Python's API to read and write files is simple, and it's easy to step on the pit when you're not careful. The author records a step of the pit process, and gave some summary, I hope to everyone in the process of using Python, can avoid some of the potential pitfalls of code.
1.read () and ReadLines ():
A tutorial that searches Python for read and write files, and often sees read () and ReadLines () this pair of functions. So we will often see the following code:
with open(file_path, 'rb') as f: sha1Obj.update(f.read())
Or
with open(file_path, 'rb') as f: for line in f.readlines(): print(line)
This pair of methods does not produce any exceptions when reading small files, but once large files are read, it is easy to generate Memoryerror, which is a memory overflow problem.
# # # #Why Memory Error?
Let's take a look at these two methods first:
When the default parameter is Size=-1, the Read method reads until EOF, and a memory overflow error naturally occurs when the file size is larger than the available memory.
Similarly, ReadLines constructs a list. List instead of ITER, so all content is stored on top of the memory, and memory overflow errors occur.
2. Correct usage:
In a system that is actually running, it is very dangerous to write the above code, and This "pit" is very covert. so let's take a look at the correct use, the correct usage is very simple, according to the API description of the function of the corresponding encoding is OK:
If the binary file is recommended as follows, you can specify how many bytes the buffer has. Obviously, the larger the buffer, the faster the read speed.
with open(file_path, 'rb') as f: while True: buf = f.read(1024) if buf: sha1Obj.update(buf) else: break
In the case of a text file, you can use the ReadLine method or directly iterate over the file (Python encapsulates a syntactic sugar, the endogenous logic of the two is consistent, but obviously the iteration of the file is more pythonic ) Each time a row is read, the efficiency is relatively low. The author briefly tested, under the 3G file, probably the performance and the former difference of 20%.
with open(file_path, 'rb') as f: while True: line = f.readline() if buf: print(line) else: breakwith open(file_path, 'rb') as f: for line in f: print(line)
3. Description of the Memory Detection tool:
For the memory footprint of Python code, it is necessary to monitor the code for memory. Here I recommend two gadgets to detect the memory footprint of Python code.
# # #memory_profiler
First install Memory_profiler with PIP
pip install memory_profiler
Memory_profiler is working with Python adorners, so we need to add adorners to the function we're testing.
from hashlib import sha1import sys@profiledef my_func(): sha1Obj = sha1() with open(sys.argv[1], 'rb') as f: while True: buf = f.read(10 * 1024 * 1024) if buf: sha1Obj.update(buf) else: break print(sha1Obj.hexdigest())if __name__ == '__main__': my_func()

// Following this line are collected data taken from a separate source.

-- ==== Sys2Proof/Machine/Arbiter.lean ====
section
/-! DEFINITION. The rafter ports' arbiters (R599, R600), the interrupt message writer (R662, R672), and what each
response brings about, by what its request was for. -/

namespace Sys2Proof.Machine

-- Requests

/-- What the transfer of a request changes in its requester. -/
def State.offerTaken (s : State) (o : Offer) : State :=
  if o.queued then { s with rafterQ := s.rafterQ.erase o.req }
  else
    match o.req.purpose with
    | .txSlots r _ n => s.txSlotIssued r n
    | .rxEntries r _ n => s.rxEntryIssued r n
    | .asqRead _ n => s.asqIssued n
    | _ =>
      match o.req.who with
      | .chan k => s.chanIssued k o.req
      | _ => s

/-- R599: the first cycle of `rclk_i`, at least `wait` cycles on, in which port p can present a request: each port presents
at most one in a cycle. -/
def State.rftCycle (s : State) (p wait : Nat) : Nat :=
  max (s.rclk + wait) (match s.rftAt.find? p with | some n => n + 1 | none => 0)

/-- R599: after `wait` cycles of `rclk_i`, port p presents a request under tag t, and it transfers. The interrupt message
writer goes before every level on port 0. -/
def State.rafterIssue (s : State) (p t : Nat) (preferWrite : Bool) (wait : Nat) : State :=
  let s : State := { s with rclk := s.rftCycle p wait }
  if !s.mayIssue || !s.tagFree p t || (p == 0 && s.nextMessage.isSome) then s
  else
    match s.chosenOffer p preferWrite with
    | none => s
    | some o =>
      let s := (s.offerTaken o).issue t o.req
      { s with rrLast := s.rrLast.put (4 * p + o.req.level) o.req.who.order }

/-- R672: the message write of a vector to its core. -/
def State.messageReq (s : State) (fast : Bool) (n v : Nat) : RafterReq :=
  let addr := if fast then s.fget .INTC_FMSG_ADDR n fINTC_FMSG_ADDR_ADDR else s.fget .INTC_MSG_ADDR n fINTC_MSG_ADDR_ADDR
  let data := if fast then s.fget .INTC_FMSG_DATA n fINTC_FMSG_DATA_DATA else s.fget .INTC_MSG_DATA n fINTC_MSG_DATA_DATA
  { who := .intc, port := 0, level := 0, write := true, addr := addr, len := 4,
    data := leBytes 4 (data * 2 ^ 13 + fast.toNat * 2 ^ 12 + v), msg := true, ctrl := false, purpose := .intcMsg fast v }

/-- R662, R666, R672: the message writer's request transfers under tag t, and the vector becomes ACTIVE. -/
def State.messageSend (s : State) (t : Nat) : State :=
  match s.nextMessage with
  | none => s
  | some (fast, n, v) =>
    if s.mayIssue && s.tagFree 0 t then
      let s := ({ s with rclk := s.rftCycle 0 0 } : State).issue t (s.messageReq fast n v)
      if fast then s.fset .INTC_FVEC v fINTC_FVEC_STATE 3 else s.activate v
    else s

-- Responses

/-- R675: a message write's response has returned, whatever it says. -/
def State.messageSent (s : State) : State := s.count .INTC_MSG_CNT 0 fINTC_MSG_CNT_SENT

/-- R598, R672, R675: the response of a message write. -/
def State.messageDone (s : State) (r : Resp) : State :=
  s.respondIn r (fun | .intcMsg _ _ => true | _ => false)
    (fun q code s => if code != 0 then s.messageSent.hostAccess q code else s.messageSent) (fun _ _ s => s.messageSent)

/-- R530: slots or part of the fragment table of a transmit entry return. -/
def State.txEntryDone (s : State) (r : Resp) (x : CacheRead) : State :=
  s.respond r (fun | .txSlots .. => true | .txTable .. => true | _ => false)
    (fun q code s => s.txEntryRead q code x r.data)

/-- R754: a descriptor that was read again returns. -/
def State.descRereadDone (s : State) (r : Resp) (parity : Bool) : State :=
  s.respond r (fun | .descReread .. => true | _ => false) (fun q code s => s.rereadDone q code parity r.data)

/-- R753: a fragment's data returns; `bad`: a parity error on the way into the loft. -/
def State.txFragmentDone (s : State) (r : Resp) (bad : Bool) : State :=
  s.respond r (fun | .txData .. => true | _ => false)
    (fun q code s => match q.purpose with | .txData k first off => s.txDataRead k first off q code bad r.data | _ => s)

/-- R512, R530: buffer entries return. -/
def State.rxBufferDone (s : State) (r : Resp) (x : CacheRead) : State :=
  s.respond r (fun | .rxEntries .. => true | _ => false) (fun q code s => s.rxBufferRead q code x r.data)

/-- R67: a write of received frame data is answered. -/
def State.rxDataDone (s : State) (r : Resp) : State :=
  s.respond r (fun | .rxData .. => true | _ => false)
    (fun q code s => match q.purpose with | .rxData k id => s.rxDataWritten k id q code | _ => s)

/-- R519, R650, R674: a completion write is answered. In fail-stop its completions still make their arrivals. -/
def State.complDone (s : State) (r : Resp) : State :=
  s.respondIn r (fun | .cqWrite .. => true | _ => false)
    (fun q code s => match q.purpose with | .cqWrite k rings => s.complWritten k rings q code | _ => s)
    (fun q code s => match q.purpose with | .cqWrite k _ => if code = 0 then s.complShown k q else s | _ => s)

/-- R522: a shadow write is answered. -/
def State.shadowDone (s : State) (r : Resp) : State :=
  s.respond r (fun | .shadow .. => true | _ => false)
    (fun q code s => match q.purpose with | .shadow rx k => s.shadowWritten rx k q code | _ => s)

/-- R478: a write of a queue watch round is answered. -/
def State.qwDone (s : State) (r : Resp) : State :=
  s.respond r (fun | .qwWrite => true | _ => false) (fun _ code s => s.qwWritten code)

/-- R543: a read of admin commands returns. -/
def State.asqDone (s : State) (r : Resp) : State :=
  s.respond r (fun | .asqRead .. => true | _ => false)
    (fun q code s => match q.purpose with | .asqRead _ n => s.asqRead n code r.data | _ => s)

/-- R548, R702: a write of an admin completion is answered. -/
def State.acqDone (s : State) (r : Resp) : State :=
  s.respond r (fun | .acqWrite .. => true | _ => false)
    (fun q code s =>
      match q.purpose with
      | .acqWrite slot p => s.acqWritten slot p q code
      | _ => s)

/-- R548: operand or result memory of an admin command is answered. -/
def State.operandMemDone (s : State) (r : Resp) : State :=
  s.respond r (fun | .operandRead .. => true | .operandWrite .. => true | _ => false)
    (fun q code s =>
      match q.purpose with
      | .operandRead (some k) _ => s.lopGot k code r.data
      | .operandRead none _ => s.operandDone true code r.data
      | .operandWrite (some k) => s.lopWritten k code
      | .operandWrite none => s.operandDone false code []
      | _ => s)

/-- R603, R611: a general channel's descriptor or link word returns. -/
def State.dmaDescDone (s : State) (r : Resp) : State :=
  s.respond r (fun | .dmaDesc .. => true | _ => false)
    (fun q code s => match q.purpose with | .dmaDesc k re => s.chanDesc k re code r.data | _ => s)

/-- R604: a general channel's data read returns. -/
def State.dmaReadDone (s : State) (r : Resp) : State :=
  s.respondIn r (fun | .dmaRead .. => true | _ => false)
    (fun q code s => match q.purpose with | .dmaRead k off => s.chanData k off code r.data | _ => s)
    (fun q _ s => match q.purpose with | .dmaRead k _ => s.chanReadOver k | _ => s)

/-- R607: a general channel's data write is answered. -/
def State.dmaWriteDone (s : State) (r : Resp) : State :=
  s.respondIn r (fun | .dmaWrite .. => true | _ => false)
    (fun q code s => match q.purpose with | .dmaWrite k d => s.chanWritten k q.len code d | _ => s)
    (fun q code s => match q.purpose with | .dmaWrite k _ => s.chanWriteOver k q.len code | _ => s)

/-- R609: a general channel's done write-back is answered. -/
def State.dmaWbDone (s : State) (r : Resp) : State :=
  s.respond r (fun | .dmaWb .. => true | _ => false)
    (fun q code s => match q.purpose with | .dmaWb k d => s.chanWbDone k code d | _ => s)

end Sys2Proof.Machine
end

Then add *-M memory_profiler** When you run the code
You can understand the memory footprint of each step of the function's code.
Guppy
Leaf out, is still installed by Pip first Guppy
pip install guppy
You can then use Guppy in your code to directly print out how many objects are created for each Python type (list, tuple, dict, and so on), and how much memory is being consumed.
from guppy import hpyimport sysdef my_func(): mem = hpy() with open(sys.argv[1], 'rb') as f: while True: buf = f.read(10 * 1024 * 1024) if buf: print(mem.heap()) else: break
As shown, you can see that the corresponding memory consumption data is printed out:
Both tools Guppy and Memory_profiler can be used to monitor the memory footprint of Python code as it runs.
4. Summary:
Python is a simple language, but it is because of its brevity that much more detail needs to be carefully scrutinized and thought out. I hope that everyone in the daily work and learning can also be more on some of the details of the summary, less stepping on some unnecessary "pit."